Dass Statistiken jedoch nicht immer das widerspiegeln, was wir auf dem Spielfeld letztlich sehen und wahrnehmen, zeigte das Spiel in Wolfsburg. 119,2 Kilometer ist die Mannschaft des HSV in dieser Partie gelaufen, drei Kilometer mehr als der Gegner. Ein genauerer Blick macht allerdings deutlich, dass diese Zahl allein nicht allzu viel wert ist. In Sachen schnelle und intensive Läufen hatten die Wölfe die Nase vorn – insbesondere in der zweiten Hälfte.
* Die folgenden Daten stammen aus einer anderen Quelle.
-- ==== Sys2Proof/Tests/Slice0.lean ====
section
/-! SUPPORT. Tests of the model. The expected values are those of spec/95_test_vectors.md and of the
examples and tables of the rules named; the witnesses show that the hypotheses of the statements can be
met, at the edges of their ranges.
-/
namespace Sys2Proof.Machine.Tests

/-! ### Helpers -/

/-- A bit string written with the digits 0 and 1, first-sent leftmost (R9). -/
def row (digits : List Nat) : List Bit := digits.map (· == 1)

/-- n ones. -/
def ones (n : Nat) : List Bit := List.replicate n true

/-- n zeros. -/
def zeros (n : Nat) : List Bit := List.replicate n false

/-- The block after reset with NMAX = n and this frame loaded. -/
def loaded (n : Nat) (frame : List Bit) : State :=
  { State.resetWith ⟨n, .transmission⟩ with fb := frame }

/-- A block with NMAX = 32 whose frame lost a bit (V-FRAME-8). -/
def overflowed : State := { loaded 32 (ones 32) with fovf := true }

/-- A block whose next event is e. -/
def facing (e : HostEvent) (s : State) : State := { s with pending := [e] }

/-- The next state, if there is one. -/
def next? (o : Host.Outcome State Fault Refusal) : Option State :=
  match o with
  | .next t => some t
  | .fault _ => none
  | .refused _ => none

/-- What a codec command writes: TAG, P, SYND, POS, CSUM, RCSUM, OB. -/
structure Results where
  tag : Tag
  p : Word
  synd : Word
  pos : Word
  csum : BitVec 16
  rcsum : BitVec 16
  ob : List Bit
  deriving DecidableEq, Repr

/-- The result registers and OB of a state. -/
def results (s : State) : Results := ⟨s.tag, s.p, s.synd, s.pos, s.csum, s.rcsum, s.ob⟩

/-- CMD and the frame state. -/
def frameState (s : State) : Word × List Bit × Bool := (s.cmd, s.fb, s.fovf)

/-! ### WellFormed: each check of the parameters refuses a bad value (R5) -/

theorem test_config_reference : Config.reference.wf = true := by decide

theorem test_config_smallest_and_largest :
    Config.wf ⟨32, .transmission⟩ = true ∧ Config.wf ⟨2 ^ 30, .reversed⟩ = true := by decide

theorem test_config_refuses_too_small : Config.wf ⟨24, .transmission⟩ = false := by decide

theorem test_config_refuses_too_large : Config.wf ⟨2 ^ 30 + 8, .transmission⟩ = false := by decide

theorem test_config_refuses_not_whole_chunks : Config.wf ⟨39, .transmission⟩ = false := by decide

/-- An instruction has no field that could be wrong: the one operand is one bit (R63). -/
theorem test_instr_wf_push : Instr.wf (.push false) = true ∧ Instr.wf (.push true) = true := by decide

/-! ### Decoding: words written out from R61, R62 and R64 -/

theorem test_decode_clr : decode 0b00000000000000000000000000000001#32 = .command .clr := by decide

theorem test_decode_push_0 :
    decode 0b00000000000000000000000000000010#32 = .command (.push false) := by decide

theorem test_decode_push_1 :
    decode 0b00000000000000000000000100000010#32 = .command (.push true) := by decide

theorem test_decode_pcnt : decode 0b00000000000000000000000000010000#32 = .command .pcnt := by decide

theorem test_decode_henc : decode 0b00000000000000000000000000010001#32 = .command .henc := by decide

theorem test_decode_hdec : decode 0b00000000000000000000000000010010#32 = .command .hdec := by decide

theorem test_decode_hdecx : decode 0b00000000000000000000000000010011#32 = .command .hdecx := by decide

theorem test_decode_fgen : decode 0b00000000000000000000000000100000#32 = .command .fgen := by decide

theorem test_decode_fver : decode 0b00000000000000000000000000100001#32 = .command .fver := by decide

/-- V-ILL-1 to V-ILL-5: opcodes that no row has. -/
theorem test_decode_unassigned :
    decode 0x00000000#32 = .illegal (.unassignedOpcode 0x00#8) ∧
    decode 0x00000003#32 = .illegal (.unassignedOpcode 0x03#8) ∧
    decode 0x00000014#32 = .illegal (.unassignedOpcode 0x14#8) ∧
    decode 0x00000022#32 = .illegal (.unassignedOpcode 0x22#8) ∧
    decode 0x000000FF#32 = .illegal (.unassignedOpcode 0xFF#8) := by decide

/-- V-ILL-6 to V-ILL-8: bit 8 set outside PUSH. -/
theorem test_decode_operand_bit :
    decode 0x00000101#32 = .illegal .operandBitSet ∧
    decode 0x00000110#32 = .illegal .operandBitSet ∧
    decode 0x00000112#32 = .illegal .operandBitSet := by decide

/-- V-ILL-9 to V-ILL-12: an upper bit set. -/
theorem test_decode_upper_bits :
    decode 0x00000202#32 = .illegal .upperBitsSet ∧
    decode 0x00010002#32 = .illegal .upperBitsSet ∧
    decode 0x80000012#32 = .illegal .upperBitsSet ∧
    decode 0xFFFFFFFF#32 = .illegal .upperBitsSet := by decide

theorem test_decodeTableWord :
    decodeTableWord 32 0x102 = some (.push true) ∧ decodeTableWord 8 0x102 = some (.push false) ∧
    decodeTableWord 32 0x202 = none ∧ decodeTableWord 64 0x100000001 = none := by decide

/-! ### One command, one step: CLR and PUSH (R80, R81) -/

/-- The example of R80, with what it keeps. -/
theorem test_clr :
    (next? (exec .clr { loaded 32 (ones 32) with fovf := true, tag := .noError, ob := ones 2 })).map
      (fun t => (frameState t, t.tag, t.ob)) =
    some ((0x00000001#32, [], false), .noError, ones 2) := by decide

/-- V-FRAME-5: cells 0 and 1 are out of use. -/
theorem test_clr_cells :
    (next? (exec .clr (loaded 4096 (row [1, 0])))).map (fun t => (readFB t 0, readFB t 1)) =
    some (false, false) := by decide

/-- The last PUSH of V-FRAME-3: the new bit goes to the end, index 3. -/
theorem test_push :
    (next? (exec (.push true) (loaded 4096 (row [1, 0, 1])))).map
      (fun t => (frameState t, readFB t 3, bitAt t.fb 1, bitAt t.fb 3)) =
    some ((0x00000102#32, row [1, 0, 1, 1], false), true, true, false) := by decide

/-- V-FRAME-8 and V-FRAME-9: into a full buffer the bit is dropped. -/
theorem test_push_overflow :
    (next? (exec (.push false) (loaded 32 (ones 32)))).map frameState =
    some (0x00000002#32, ones 32, true) := by decide

/-! ### The Hamming commands -/

/-- V-PCNT-1, V-PCNT-6: an empty frame and seven bits. -/
theorem test_pcnt :
    (next? (exec .pcnt (loaded 4096 []))).map results = some ⟨.done, 0, 0, 0, 0, 0, []⟩ ∧
    (next? (exec .pcnt (loaded 4096 (zeros 7)))).map results = some ⟨.done, 4, 0, 0, 0, 0, []⟩ := by
  decide

/-- V-PCNT-21, V-PCNT-22. -/
theorem test_pcnt_overflowed_and_full :
    (next? (exec .pcnt overflowed)).map results = some ⟨.invalidInput, 0, 0, 0, 0, 0, []⟩ ∧
    (next? (exec .pcnt (loaded 32 (zeros 32)))).map results = some ⟨.done, 6, 0, 0, 0, 0, []⟩ := by
  decide

/-- V-HENC-8. -/
theorem test_henc :
    (next? (exec .henc (loaded 4096 (row [0, 1, 0, 0, 0, 0, 0, 1])))).map results =
    some ⟨.done, 4, 0, 0, 0, 0, row [0, 1, 0, 0, 1, 0, 0, 0, 0, 1, 0, 0]⟩ := by decide

/-- V-HENC-15; and the other reading of EXTRACT_ORDER, from the end of section 2.3 there. -/
theorem test_henc_overflow_and_reversed :
    (next? (exec .henc (loaded 32 (ones 27)))).map results = some ⟨.outputOverflow, 0, 0, 0, 0, 0, []⟩ ∧
    hammingEncode .reversed (row [1, 0, 1, 1]) = row [1, 1, 0, 0, 1, 1, 0] := by decide

/-- V-HDEC-18 and V-HDEC-15: positions 11 and 12 of 12. -/
theorem test_hdec_single_error :
    (next? (exec .hdec (loaded 4096 (row [0, 0, 0, 0, 1, 0, 0, 0, 0, 1, 0, 0])))).map results =
    some ⟨.corrected, 5, 11, 11, 0, 0, row [0, 1, 0, 0, 1, 0, 0, 0, 0, 1, 0, 0]⟩ ∧
    (next? (exec .hdec (loaded 4096 (row [1, 1, 0, 0, 1, 0, 0, 0, 0, 1, 0, 0])))).map results =
    some ⟨.uncorrectable, 5, 12, 0, 0, 0, []⟩ := by decide

/-- V-HDEC-9 and V-HDEC-13: two and three errors, answered wrong as R108 says. -/
theorem test_hdec_many_errors :
    (next? (exec .hdec (loaded 4096 (row [1, 0, 1, 0, 1, 1, 0])))).map results =
    some ⟨.corrected, 4, 3, 3, 0, 0, row [1, 0, 1, 0, 0, 1, 0]⟩ ∧
    (next? (exec .hdec (loaded 4096 (row [1, 0, 1, 0, 0, 1, 0])))).map results =
    some ⟨.noError, 4, 0, 0, 0, 0, row [1, 0, 1, 0, 0, 1, 0]⟩ := by decide

/-- V-HDECX-1 and V-HDECX-7: padding on the right; no data position. -/
theorem test_hdecx :
    (next? (exec .hdecx (loaded 4096 (row [1, 0, 1, 0, 1, 0, 1])))).map results =
    some ⟨.noError, 4, 0, 0, 0, 0, row [1, 0, 1, 1, 0, 0, 0, 0]⟩ ∧
    (next? (exec .hdecx (loaded 4096 (row [0, 0])))).map results =
    some ⟨.noError, 3, 0, 0, 0, 0, []⟩ := by decide

/-- V-HDECX-11; and the code points of V-HDECX-5. -/
theorem test_hdecx_corrected_and_text :
    (next? (exec .hdecx (loaded 4096 (row [1, 0, 1, 0, 0, 0, 1])))).map results =
    some ⟨.corrected, 4, 3, 3, 0, 0, row [1, 0, 1, 0, 1, 0, 1]⟩ ∧
    codePoints (row [0, 1, 0, 0, 1, 0, 0, 0, 0, 1, 1, 0, 1, 0, 0, 1]) = [72, 105] := by decide

/-! ### The Fletcher commands -/

/-- V-FGEN-1. -/
theorem test_fgen :
    (next? (exec .fgen (loaded 4096 (row [1, 0, 1, 0, 1, 0, 1])))).map results =
    some ⟨.done, 0, 0, 0, 0x1004, 0,
      row [1, 0, 1, 0, 1, 0, 1, 0, 0, 0, 1, 0, 0, 0, 0, 0, 0, 0, 0, 0, 1, 0, 0]⟩ := by decide

/-- V-FGEN-13: sum2 is reduced modulo 255 on the way. -/
theorem test_fgen_reduces :
    (next? (exec .fgen (loaded 4096 (ones 30)))).map results =
    some ⟨.done, 0, 0, 0, 0xD21E, 0,
      ones 30 ++ row [1, 1, 0, 1, 0, 0, 1, 0, 0, 0, 0, 1, 1, 1, 1, 0]⟩ := by decide

/-- V-FVER-1 and V-FVER-2. -/
theorem test_fver :
    (next? (exec .fver (loaded 4096
      (row [1, 0, 1, 0, 1, 0, 1, 0, 0, 0, 1, 0, 0, 0, 0, 0, 0, 0, 0, 0, 1, 0, 0])))).map results =
    some ⟨.valid, 0, 0, 0, 0x1004, 0x1004, row [1, 0, 1, 0, 1, 0, 1]⟩ ∧
    (next? (exec .fver (loaded 4096
      (row [0, 0, 1, 0, 1, 0, 1, 0, 0, 0, 1, 0, 0, 0, 0, 0, 0, 0, 0, 0, 1, 0, 0])))).map results =
    some ⟨.checksumMismatch, 0, 0, 0, 0x0903, 0x1004, []⟩ := by decide

/-- V-FVER-4, V-FVER-6 and V-FVER-8: lengths 16, 16 and 15. -/
theorem test_fver_short :
    (next? (exec .fver (loaded 4096 (zeros 16)))).map results = some ⟨.valid, 0, 0, 0, 0, 0, []⟩ ∧
    (next? (exec .fver (loaded 4096 (ones 16)))).map results =
      some ⟨.checksumMismatch, 0, 0, 0, 0, 0xFFFF, []⟩ ∧
    (next? (exec .fver (loaded 4096 (zeros 15)))).map results =
      some ⟨.checksumMismatch, 0, 0, 0, 0, 0, []⟩ := by decide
Denn was das Team von Lorenz-Günther Köstner in der letzten halben Stunde investierte, war beeindruckend und mit Sicherheit auch auf die Arbeit von Felix Magath zurückzuführen. „Er hat eine Mannschaft hinterlassen, die topfit ist“, hatte Köstner nach dessen Entlassung gesagt.

Mancienne könnte 2013 erstmals für die englische A-Nationalmannschaft berufen werden

Nun wird bekanntlich schon länger – hinter vorgehaltener Hand natürlich – darüber getuschelt, ob die Mannschaft von Thorsten Fink fit genug sei. Zumindest bei einigen Spielern kann man sich darüber streiten. Schon in der vergangenen Saison fiel mir zum Beispiel bei Gökhan Töre auf, dass seine Kraft nur für 70 bis maximal 80 Minuten reichte, ehe er mit Krämpfen in den Waden vorzeitig aus dem Spiel genommen wurde. Auch bei Mancienne (wobei er das Problem mittlerweile in den Griff bekommen hat), Arslan, Bruma, Jansen und zuletzt Skjelbred konnte man das sehr deutlich erkennen. Dennis Aogo bestätigte diese Theorie nach dem Spiel zumindest teilweise: „Ich habe gegen Ende gemerkt, dass mir die Luft gefehlt hat. Unser Spiel ist sehr laufintensiv, wir versuchen alles in allerhöchstem Tempo“, erzählte er uns.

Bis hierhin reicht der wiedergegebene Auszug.